I think she forgot to tell us it was potluck or something, but family members ran out to get groceries pronto! It was a really fun party though, as you can imagine!
Another example of cheap vs. frugal is borrowing something and then not returning it, or returning it in poor condition. Borrowing rarely used items can be frugal (and good for the environment vs producing more stuff). But a friend borrowed an item and returned it without the charging cord. It was then unusable until I ordered a new cord for $40. Very irritating.
Yes, my MIL borrowed my large slow cooker once to cook a turkey breast for a family gathering. My SIL took the remaining meat home and "needed my pot to transport the meat." When she returned it, she only returned the crock and the lid (no outer part that powers the unit.
I have no idea where it ended up...lost in her cluttered house or at MIL's?? I went to the thrift store and replaced the whole thing... never commented but won't loan either of them things I could not replace easily.
I have a friend who used to try to trap me in various ways, for example, by inviting me over to hang out when she really wanted me to sit in the car with her infant while she ran errands (free babysitting), or by sharing the cost of takeout that she would then pull aside mostly for herself. We are old friends, and I made sure that each variation of this happened exactly one time (“No, thank you, I do not want to get together in the way we did yesterday,” or “I need something to eat out of what we/I bought,” that sort of thing.) There is still a tendency toward cheapness, but there has also been growth in this area for her.
If you take 32 packets of ketchup from the cafeteria, that's not cheap, that's stealing. If the drive through restaurant gives you 3 packets and you use one, saving the others to use at home is frugal and responsible.
Agreed! I always save extras if they throw them in the bag.
But I am honestly confused at the people who take a bunch of extras home because I generally find the tiny packets annoying. Like, at one point I opened up a bunch of the saved soy sauce packets from takeout, to put in a sauce, and it was a lot of work. Ha.
It might even be cheap of it only affects you and no one else. For example if you only buy unhealthy food because of price reasons - like you only buy the cheapest white bread instead of wholemeal bread.
Yes, It's important to treat ourselves in a loving and caring manner, so I think there can be cheapness even when it doesn't affect anyone else. If you deny yourself something that you can well afford and would improve your quality of life in some way, I would consider that to be cheap.
Yes, this is the kind of thing I was considering when I realized my definition was too narrow!
I can tell you 100's of cheap ugly actions committed by my mother's brother -- I refuse to call him my uncle -- but I will limit myself to the most outrageous.
My mom was this skinflint's only sibling. When she died, we had the funeral in our church, a place he hadn't been since maybe the 1950's -- many decades prior. He criticized the whole thing, saying we could've just had a graveside service a lot cheaper. He even told me I erred in the flowers: instead of the florist, he said I should've gone to the discount grocery store to get some.

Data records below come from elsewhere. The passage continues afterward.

/-- Step 2 of R84: the cap against the grant (R103). -/
def winchFoldback (current : Nat) (s : State) : State :=
  s.withWnc { s.wnc with cap := foldCap s.wnc.cap current s.pba.pub.grant.winch }

/-- The speed magnitude of a spool: at most 300 while the position is invalid (R93). -/
def spoolMagnitude (w : Wnc) : Nat := if w.valid then w.speed else min w.speed 300

/-- The magnitude of a pull's duty target (R95). -/
def pullMagnitude (approach : Nat) (w : Wnc) : Nat :=
  let r := (w.target - w.position).natAbs
  if 0 < approach ∧ r ≤ approach then min (max 150 (w.speed * r / approach)) w.speed else w.speed

/-- Step 4 of R84: the duty target of the operation in force (R93, R95). -/
def dutyTarget (approach : Nat) (w : Wnc) : Int :=
  let m : Int := if w.state = .pull then pullMagnitude approach w else spoolMagnitude w
  match w.dir with
  | .inward => -m
  | .outward => m

/-- Step 5 of R84: the duty moved by at most 5. -/
def slewDuty (duty target : Int) : Int :=
  if target - duty ≤ 5 ∧ duty - target ≤ 5 then target else if duty < target then duty + 5 else duty - 5

/-- The stall detector's answer at one update. -/
inductive StallStep where
  | disarmed
  | armed (a : StallArm)
  | stalled
  deriving DecidableEq, Repr

/-- Step 6 of R84: the stall detector against the commanded duty. An outward operation whose duty is still inward may arm the
detector, but it is never declared stalled (R104). -/
def stallCheck (cfg : WncCfg) (current : Nat) (duty : Int) (w : Wnc) : StallStep :=
  if duty ≤ -200 ∧ cfg.stallCurrent < current then
    match w.stall with
    | none => .armed { since := w.clock, position := w.position }
    | some a =>
      if 2 ≤ (w.position - a.position).natAbs then .armed { since := w.clock, position := w.position }
      else if cfg.stallWindow ≤ (w.clock - a.since).toNat ∧ w.dir = .inward then .stalled
      else .armed a
  else .disarmed

/-- A trip ends the operation FAULT (R105). -/
def winchTrip (s : State) : State :=
  let s' := endOp .fault .braked s
  s'.withWnc { s'.wnc with tripCount := countUp 255 s'.wnc.tripCount }

/-- A stall ends the operation STALL (R104). -/
def winchStalls (s : State) : State :=
  let s' := endOp .stall .stalled s
  s'.withWnc { s'.wnc with stallCount := countUp 255 s'.wnc.stallCount }

/-- Steps 7 and 8 of R84 with the slewed duty and the detector left by step 6. -/
def capAndLimit (duty : Int) (arm : Option StallArm) (s : State) : State :=
  limitCheck (s.withWnc { s.wnc with stall := arm, duty := capOutput s.wnc.cap duty })

/-- Steps 3 to 8 of R84 for a driving winch. -/
def winchDrive (current : Nat) (s : State) : State :=
  if s.cfg.wnc.tripLevel < current then winchTrip s
  else
    let duty := slewDuty s.wnc.duty (dutyTarget s.cfg.wnc.approach s.wnc)
    match stallCheck s.cfg.wnc current duty s.wnc with
    | .stalled => winchStalls s
    | .armed a => capAndLimit duty (some a) s
    | .disarmed => capAndLimit duty none s

/-- The winch update in the order of R84; `current` is the sensed current, saturating at 65000. -/
def winchUpdate (current : Nat) (s : State) : State :=
  let i := min current 65000
  let s' := winchFoldback i (grantRead i s)
  if s'.wnc.state.driving then winchDrive i s' else s'.withWnc { s'.wnc with duty := 0 }

/-- The winch stalls at the update now made (R104). -/
def winchStallDue (current : Nat) (s : State) : Bool :=
  let i := min current 65000
  let s' := winchFoldback i (grantRead i s)
  s'.wnc.state.driving && decide (i ≤ s.cfg.wnc.tripLevel) &&
    decide (stallCheck s.cfg.wnc i (slewDuty s'.wnc.duty (dutyTarget s.cfg.wnc.approach s'.wnc)) s'.wnc = .stalled)

/-! ## The encoder and the line speed -/

/-- The place of an encoder pair in the sequence (0,0), (1,0), (1,1), (0,1) (R85). -/
def encPhase (e : EncoderPins) : Nat :=
  match e.a, e.b with
  | false, false => 0
  | true, false => 1
  | true, true => 2
  | false, true => 3

/-- The completion check and the limit check of a count (R89, R96). -/
def countChecks (s : State) : State :=
  if s.wnc.state = .pull && pullReached s.wnc then endOp .reached .braked s else limitCheck s

/-- The position has become invalid: a PULL, running or SUSPENDED, ends FAULT (R86, R96). -/
def loseValidity (s : State) : State :=
  let s' := s.withWnc { s.wnc with valid := false }
  if s'.wnc.hasOp && decide (s'.wnc.op = some .pull) then endOp .fault .braked s' else s'

/-- A count of `d`, +1 or −1: into the window sum and the position, saturating at ±2,000,000 (R85, R87). -/
def encoderStep (d : Int) (s : State) : State :=
  let w := { s.wnc with windowSum := s.wnc.windowSum + d }
  let x := w.position + d
  if 2000000 < x ∨ x < -2000000 then countChecks (loseValidity (s.withWnc { w with position := clampInt (-2000000) 2000000 x }))
  else countChecks (s.withWnc { w with position := x })

/-- A change of both lines: an encoder error (R85). -/
def encoderError (s : State) : State :=
  loseValidity (s.withWnc { s.wnc with encErrors := countUp 255 s.wnc.encErrors })

/-- A detection of the encoder pair, judged against the pair before it (R85). -/
def encoderChange (e : EncoderPins) (s : State) : State :=
  let was := encPhase s.wnc.enc
  let s' := s.withWnc { s.wnc with enc := e }
  if encPhase e = was then s
  else if encPhase e = (was + 1) % 4 then encoderStep 1 s'
  else if encPhase e = (was + 3) % 4 then encoderStep (-1) s'
  else encoderError s'

/-- The line-speed window in progress has lasted 50 ms on the winch clock (R87). -/
def windowDue (s : State) : Bool := decide (50 ≤ (s.wnc.clock - s.wnc.windowStart).toNat)

/-- The end of a line-speed window: the speed is published and the next window begins (R87). -/
def windowEnd (s : State) : State :=
  let w := s.wnc
  s.withWnc { w with
    lineSpeed := Int.tdiv (w.windowSum * s.cfg.wnc.umPerCount) 50, windowSum := 0, windowStart := w.windowStart + 50 }

/-- WNC's part of UNIT_RESET WINCH (R112). -/
def winchUnitReset (s : State) : State :=
  let s' := endAnyOp .reset s
  s'.withWnc { s'.wnc with
    speed := 0, target := 0, dir := .inward, cap := 1000, stallCount := 0, tripCount := 0, encErrors := 0 }

/-! ## The commands -/

/-- WINCH_RUN (R92). -/
def execWinchRun (p : Payload) (s : State) : Host.Outcome State Fault Refusal := .next (taking 0x20 p (winchRunOwner p) s)

/-- WINCH_PULL (R94). -/
def execWinchPull (p : Payload) (s : State) : Host.Outcome State Fault Refusal := .next (taking 0x21 p (winchPullOwner p) s)

/-- WINCH_SUSPEND (R99). -/
def execWinchSuspend (p : Payload) (s : State) : Host.Outcome State Fault Refusal := .next (taking 0x22 p winchSuspendOwner s)

/-- WINCH_RESUME (R100). -/
def execWinchResume (p : Payload) (s : State) : Host.Outcome State Fault Refusal := .next (taking 0x23 p winchResumeOwner s)

/-- WINCH_ZERO (R86). -/
def execWinchZero (p : Payload) (s : State) : Host.Outcome State Fault Refusal := .next (taking 0x24 p winchZeroOwner s)

/-- WINCH_LIMITS (R88). -/
def execWinchLimits (p : Payload) (s : State) : Host.Outcome State Fault Refusal := .next (taking 0x25 p (winchLimitsOwner p) s)

/-- GET_WINCH (R109). -/
def execGetWinch (p : Payload) (s : State) : Host.Outcome State Fault Refusal := .next (taking 0x26 p getWinchOwner s)

/-- WINCH_UPDATE (R84). -/
def execWinchUpdate (current : Nat) (s : State) : Host.Outcome State Fault Refusal := .next (whenRunning (winchUpdate current) s)

/-- WINCH_STALL: the winch update at which the winch stalls (R104; log 8). -/
def execWinchStall (current : Nat) (s : State) : Host.Outcome State Fault Refusal :=
  .next (whenDue (winchStallDue current) (winchUpdate current) s)

/-- ENCODER_COUNT (R85). -/
def execEncoderCount (enc : EncoderPins) (s : State) : Host.Outcome State Fault Refusal := .next (whenRunning (encoderChange enc) s)

/-- LINE_SPEED_WINDOW_END (R87). -/
def execLineSpeedWindowEnd (s : State) : Host.Outcome State Fault Refusal := .next (whenDue windowDue windowEnd s)

end Sys2Proof.Machine
end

It was easy to see he'd taken his own advice, because in the sea of pretty arrangements from my mother's many friends, there was a half-dead pot of chrysanthemums, obviously from the discounter's clearance shelf. I bet he paid all of one dollar for it. Which was probably 50 cents too much.
After the service, Mom's rotten brother rushed up to the front of the church and told the pastor and the funeral director, "These are mine. I'm taking them home to transplant in my yard," and snatched away his pathetic pot of 'mums.
The funeral director was flabbergasted: "Never in my 45 years of funerals has anyone come up and grabbed their flowers like that," he told Daddy and me. The rest of the arrangements, of course, were to be taken to the gravesite. (I told the funeral director that was OK, since I didn't want those horrible half-dead flowers at Mom's gravesite anyway. They clearly belonged in the trashcan. )
Sometime later, Mom's greedy jerk brother died. Since he was not an active Christian, they had to have a graveside funeral with a rent-a-preacher. At the visitation, held at a discount funeral home that has just opened, his widow had an arrangement of red roses on his coffin. His daughters told me that he hated carnations and chrysanthemums, " because he always said 'they are cheap funeral flowers'," the daughters explained.
That made me even angrier at the greedy jerk. It was all I could do to bite my tongue and not tell them about his ugly actions toward his sister/my mother.
However, what was really funny was that the day before his funeral, that same funeral home had a visitation and funeral service for a convicted murderer who had gone to the electric chair -- and it was in the exact same room as my mother's brother's visitation. In our little Southern community, everyone was whispering about that fact, so the joke was on him.
Honey, I think we may be related. My brother walked up to our mother's coffin and began lecturing me about how a cremation would have left us with more money. I said, "This is entirely your fault because I asked what you preferred five years ago when planning her funeral." His mouth snapped shut so fast I was surprised he didn't chip a tooth.
His preference for cheap funerals came home to roost when he dropped dead without having planned ahead. Since I had to pay for it, he got the least expensive service.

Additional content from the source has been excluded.